乳がんと卵巣がんにかかりやすい遺伝子があります

今、わかっている遺伝性の乳がんと卵巣がんの代表は、“遺伝性乳がん・卵巣がん症候群(HBOC)”。HBOCは、BRCA1とBRCA2という遺伝子の病的変異があるがんです。

米国女優のアンジェリーナ・ジョリーさんは、HBOCということを自ら告白しています。

BRCA1、BRCA2は誰もが持つ遺伝子です。その遺伝子に病的変異がある場合、“遺伝性乳がん・卵巣がん症候群(HBOC)”となります。

このHBOCは、乳がんにかかるリスク、卵巣がんにかかるリスク、あるいは、乳がんと卵巣が両方にかかるリスクが一般より高くなることがわかっています

日本では、乳がんにかかった患者さん全体の約3~5%がHBOCと言われています(*1)。

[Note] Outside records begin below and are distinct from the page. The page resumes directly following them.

-- ==== Sys2Proof/Machine/Position.lean ====
section
/-! DEFINITION. Position and speed feedback (spec/10_position.md): encoders, Hall sensors, SSI encoders, resolvers and the encoder
emulators. -/

namespace Sys2Proof.Machine

/-! ## Configuration and validity -/

def State.posEn (s : State) (n : Nat) : Bool := s.on Reg.POS_CTRL.EN n
def State.posMode (s : State) (n : Nat) : Nat := s.rd Reg.POS_CTRL.MODE n

/-- Counts per turn (R246). -/
def State.cpr (s : State) (n : Nat) : Nat := 4 * s.rd Reg.POS_CFG.LINES n

/-- Does a route connect a land to a signal of the channel (R243)? -/
def State.posRouted (s : State) (n sig : Nat) : Bool :=
  s.routes.any fun r => r.kind == 6 && r.dst == 0x600 + n && r.par % 8 == sig

/-- The Hall state HU × 4 + HV × 2 + HW (R251). -/
def hallOf (lvl : Nat) : Nat := bits lvl 3 1 * 4 + bits lvl 4 1 * 2 + bits lvl 5 1

/-- The centre angle of Hall state k, 1 to 6, in 2^-16 turn. -/
def State.ctr (s : State) (n k : Nat) : Nat :=
  if k % 2 = 1 then s.rd Reg.POS_HALL.CTR_LO n ((k - 1) / 2) else s.rd Reg.POS_HALL.CTR_HI n ((k - 1) / 2)

def hallOk (k : Nat) : Bool := 1 ≤ k && k ≤ 6

/-- VALID (R257). -/
def State.showValid (s : State) (n : Nat) : State :=
  let r := s.pos n
  let ok := match s.posMode n with
    | 0 => r.refd
    | 1 => hallOk (hallOf r.lvl)
    | _ => r.good
  s.wr Reg.POS_STAT.VALID n (b2n (s.posEn n && ok && !s.on Reg.POS_STAT.FAULT n))

/-- A position fault (R258). -/
def State.posFault (s : State) (n rsn : Nat) : State :=
  (s.flag Reg.POS_STAT.FAULT n).wr Reg.POS_STAT.FAULT_RSN n rsn

/-! ## Encoder emulators (R261) -/

/-- Input counts reach an emulator: the accumulator, and the backlog within ±1,023. -/
def State.emuCount (s : State) (e : Nat) (k : Int) : State :=
  let q : Int := s.rd Reg.EMU_PQ.Q e
  let tot := (s.emu e).acc + k * (s.rd Reg.EMU_PQ.P e : Int)
  let st := Int.tdiv tot q
  let b := s.rdI Reg.EMU_STAT.BACKLOG e + st
  let s := s.setEmu e { s.emu e with acc := tot - st * q }
  (s.wrI Reg.EMU_STAT.BACKLOG e (clampI (-1023) 1023 b)).onlyIf (clampI (-1023) 1023 b ≠ b) (·.flag Reg.EMU_STAT.OVF e)

/-- Counts of position channel n reach the emulators that name it. -/
def State.emuFeed (s : State) (n : Nat) (k : Int) : State :=
  foldEach (fun e t =>
    if t.on Reg.EMU_CTRL.EN e ∧ t.rd Reg.EMU_CTRL.SRC e = n ∧ t.posEn n ∧ !t.on Reg.POS_STAT.FAULT n then t.emuCount e k else t)
    [0, 1, 2, 3] s

/-- An index event of an ABZ source: Z is due at the next step. -/
def State.emuIndex (s : State) (n : Nat) : State :=
  foldEach (fun e t =>
    if t.on Reg.EMU_CTRL.EN e ∧ t.rd Reg.EMU_CTRL.SRC e = n then t.setEmu e { t.emu e with zDue := true } else t) [0, 1, 2, 3] s

/-- The mechanical angle of a source in 2^-16 turn, of every source but an ABZ one, and whether the source is enabled and sound. -/
def State.srcAngle16 (s : State) (src : Nat) : Option (Nat × Bool) :=
  if src < 4 then
    (if s.posMode src ≠ 0 then some ((s.pos src).mech / 256, s.posEn src && !s.on Reg.POS_STAT.FAULT src) else none)
  else if src < 6 then
    some ((s.rsv (src - 4)).phi / 2 ^ 32, s.on Reg.RS_CTRL.EN (src - 4) && !s.on Reg.RS_STAT.FAULT (src - 4))
  else none

/-- Does a source count by the change of its mechanical angle (R261): an SSI channel or a resolver? -/
def State.countsAngle (s : State) (src : Nat) : Bool := decide (4 ≤ src) || s.posMode src != 1

/-- One FPC cycle of an emulator: Z falls due where the mechanical angle passes 0, and the change of the angle is counted. -/
def State.emuCycle (s : State) (e : Nat) : State :=
  if !s.on Reg.EMU_CTRL.EN e then s
  else match s.srcAngle16 (s.rd Reg.EMU_CTRL.SRC e) with
    | some (a, live) =>
      let old := (s.emu e).last
      let k := sgn 16 (uns 16 ((a : Int) - old))
      let zero : Bool := (0 < k && decide (65536 ≤ (old : Int) + k)) || (k < 0 && decide ((old : Int) + k < 0))
      let s := s.setEmu e { s.emu e with last := a, zDue := (s.emu e).zDue || (live && zero) }
      if live && k != 0 && s.countsAngle (s.rd Reg.EMU_CTRL.SRC e) then s.emuCount e k else s
    | none => s

/-! ## Incremental encoders (R246 to R250) -/

/-- The position of a quadrature state AB in the forward order 00, 10, 11, 01. -/
def quadPos (a b : Bool) : Nat :=
  match a, b with
  | false, false => 0
  | true, false => 1
  | true, true => 2
  | false, true => 3

/-- Count one edge: COUNT wraps at both ends, REV follows (R246), the edge is kept for the speed (R248). -/
def State.posStep (s : State) (n : Nat) (d : Int) : State :=
  let c := s.rd Reg.POS_CNT.COUNT n
  let m := s.cpr n
  let rev := s.rd Reg.POS_CNT.REV n
  let (c', rev') := if 0 < d then (if m ≤ c + 1 then (0, rev + 1) else (c + 1, rev))
    else (if c = 0 then (m - 1, rev + 255) else (c - 1, rev))
  let r := s.pos n
  let s := s.setPos n { r with
    cnt := r.cnt + d, edges := ((r.cnt + d, s.now) :: r.edges).take 64, at0 := s.now, dir := d, moved := true }
  ((s.wr Reg.POS_CNT.COUNT n c').wr Reg.POS_CNT.REV n rev').emuFeed n d

/-- The error of an index event (R250): COUNT − IDX_POS, taken in the range −CPR / 2 ≤ e < CPR / 2. -/
def indexErr (count idx m : Nat) : Int :=
  let e := ((count : Int) - idx) % m
  if m ≤ 2 * e then e - m else e

/-- The first index event is the reference (R249). -/
def State.posReference (s : State) (n : Nat) : State :=
  let s := s.setPos n { s.pos n with refd := true, first := false }
  let s := if s.on Reg.POS_CTRL.ZRESET n then (s.wr Reg.POS_CNT.COUNT n 0).wr Reg.POS_IDXPOS.IDX_POS n 0
    else s.wr Reg.POS_IDXPOS.IDX_POS n (s.rd Reg.POS_CNT.COUNT n)
  s.flag Reg.POS_STAT.IDX_SEEN n

/-- IDX_MODE 1: the position changes by −e (R250). -/
def State.posCorrect (s : State) (n : Nat) (e : Int) : State :=
  let p := (s.rd Reg.POS_CNT.COUNT n : Int) - e
  let rev := s.rd Reg.POS_CNT.REV n
  (s.wr Reg.POS_CNT.COUNT n (s.rd Reg.POS_IDXPOS.IDX_POS n)).wr Reg.POS_CNT.REV n
    (if p < 0 then rev + 255 else if (s.cpr n : Int) ≤ p then rev + 1 else rev)

/-- A later index event is checked (R250). -/
def State.posCheck (s : State) (n : Nat) : State :=
  let e := indexErr (s.rd Reg.POS_CNT.COUNT n) (s.rd Reg.POS_IDXPOS.IDX_POS n) (s.cpr n)
  if e.natAbs ≤ s.rd Reg.POS_IDX.IDX_TOL n then s.wr Reg.POS_IDXPOS.CONSEC n 0
  else
    let k := satAdd 255 (s.rd Reg.POS_IDXPOS.CONSEC n)
    let s := ((s.flag Reg.POS_STAT.INDEX_ERR n).bump Reg.POS_STAT.IDX_ERR_CNT n).wr Reg.POS_IDXPOS.CONSEC n k
    let s := match s.rd Reg.POS_IDX.IDX_MODE n with
      | 1 => s.posCorrect n e
      | 2 => s.wr Reg.POS_IDXPOS.IDX_POS n (s.rd Reg.POS_CNT.COUNT n)
      | _ => s
    s.onlyIf (decide (s.rd Reg.POS_IDX.IDX_LIMIT n ≤ k)) (·.posFault n 1)

/-- An index event (R249, R250). -/
def State.posIndex (s : State) (n : Nat) : State :=
  let s := s.emuIndex n
  if (s.pos n).wrAt = some (s.now / 2) then s
  else if (s.pos n).first then s.posReference n else s.posCheck n

/-- Accepted changes in ABZ mode (R246, R249, R258). -/
def State.posAbz (s : State) (n old new : Nat) : State :=
  let a0 := bitAt old 0
  let b0 := bitAt old 1
  let a1 := bitAt new 0
  let b1 := bitAt new 1
  let both := a0 != a1 && b0 != b1
  let step := (quadPos a1 b1 + 4 - quadPos a0 b0) % 4
  let fwd : Int := if step = 1 then 1 else -1
  let d : Int := if s.on Reg.POS_FLT.REVDIR n then -fwd else fwd
  let s1 := if both then
      (s.flag Reg.POS_STAT.QERR n).onlyIf (s.rd Reg.POS_IDX.IDX_MODE n ≠ 1) (·.posFault n 2)
    else if step = 0 then s else s.posStep n d
  let idx : Bool := if s.on Reg.POS_FLT.ZGATE n then !both && step != 0 && a1 && b1 && bitAt new 2
    else bitAt new 2 && !bitAt old 2
  s1.onlyIf idx (·.posIndex n)

/-- Drop the edges older than SPD_TMO × 1,024 ticks (R248). -/
def State.keptEdges (s : State) (n : Nat) : List (Int × Nat) :=
  (s.pos n).edges.filter fun e => s.now ≤ e.2 + s.rd Reg.POS_SPDC.SPD_TMO n * 1024

/-- The mechanical speed of an ABZ channel in 2^-16 counts/s (R248). -/
def State.estimate (s : State) (n : Nat) (es : List (Int × Nat)) : Int :=
  match es with
  | [] => 0
  | [e] =>
    let top := (s.pos n).wm.natAbs
    let v := if s.now = e.2 then (top : Int) else roundAny (mkRat (500000000 * 2 ^ 16) (s.now - e.2))
    (s.pos n).dir * min v top
  | e1 :: rest =>
    let e0 := (rest.find? fun e => s.rd Reg.POS_SPDC.SPD_T n ≤ e1.2 - e.2).getD (rest.getLastD e1)
    roundAny (mkRat ((e1.1 - e0.1) * 500000000 * 2 ^ 16) (e1.2 - e0.2))

/-- The filter of R248. -/
def filterSpeed (old new : Int) (shift : Nat) : Int := old + roundAny (mkRat (new - old) (2 ^ shift))

/-! ## Hall sensors (R251, R258) -/

/-- The difference of two centre angles, wrapped, in 2^-16 turn. -/
def State.ctrStep (s : State) (n a b : Nat) : Int := sgn 16 (uns 16 ((s.ctr n b : Int) - s.ctr n a))

/-- COUNT and REV follow the decoder of a Hall channel (R247). -/
def State.hallCount (s : State) (n a b : Nat) : State :=
  let v := Config.hallCount (s.rd Reg.POS_CNT.REV n * 2 ^ 24 + s.rd Reg.POS_CNT.COUNT n) a b
  (s.wr Reg.POS_CNT.COUNT n (v % 2 ^ 24)).wr Reg.POS_CNT.REV n (v / 2 ^ 24)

*1 国立がんセンターがん情報サービス がん登録・統計 2017

乳がんと卵巣がんにかかるリスクはそれぞれ異なります

今、日本で乳がんにかかる人は、11人に1人。卵巣がんにかかる人は82人に1人となっています(*1)。

一般の日本人が乳がんにかかる可能性を9%とすると、BRCA1、BRCA2の遺伝子に病的変異がある遺伝性乳がん・卵巣がん症候群(HBOC)の人の場合、乳がんにかかる確率は、41~90%で、一般の人の6~12倍。

HBOCの人が卵巣がんにかかる確率は、8~62%と言われていて、一般の人の8~60倍とされています(*2、3)。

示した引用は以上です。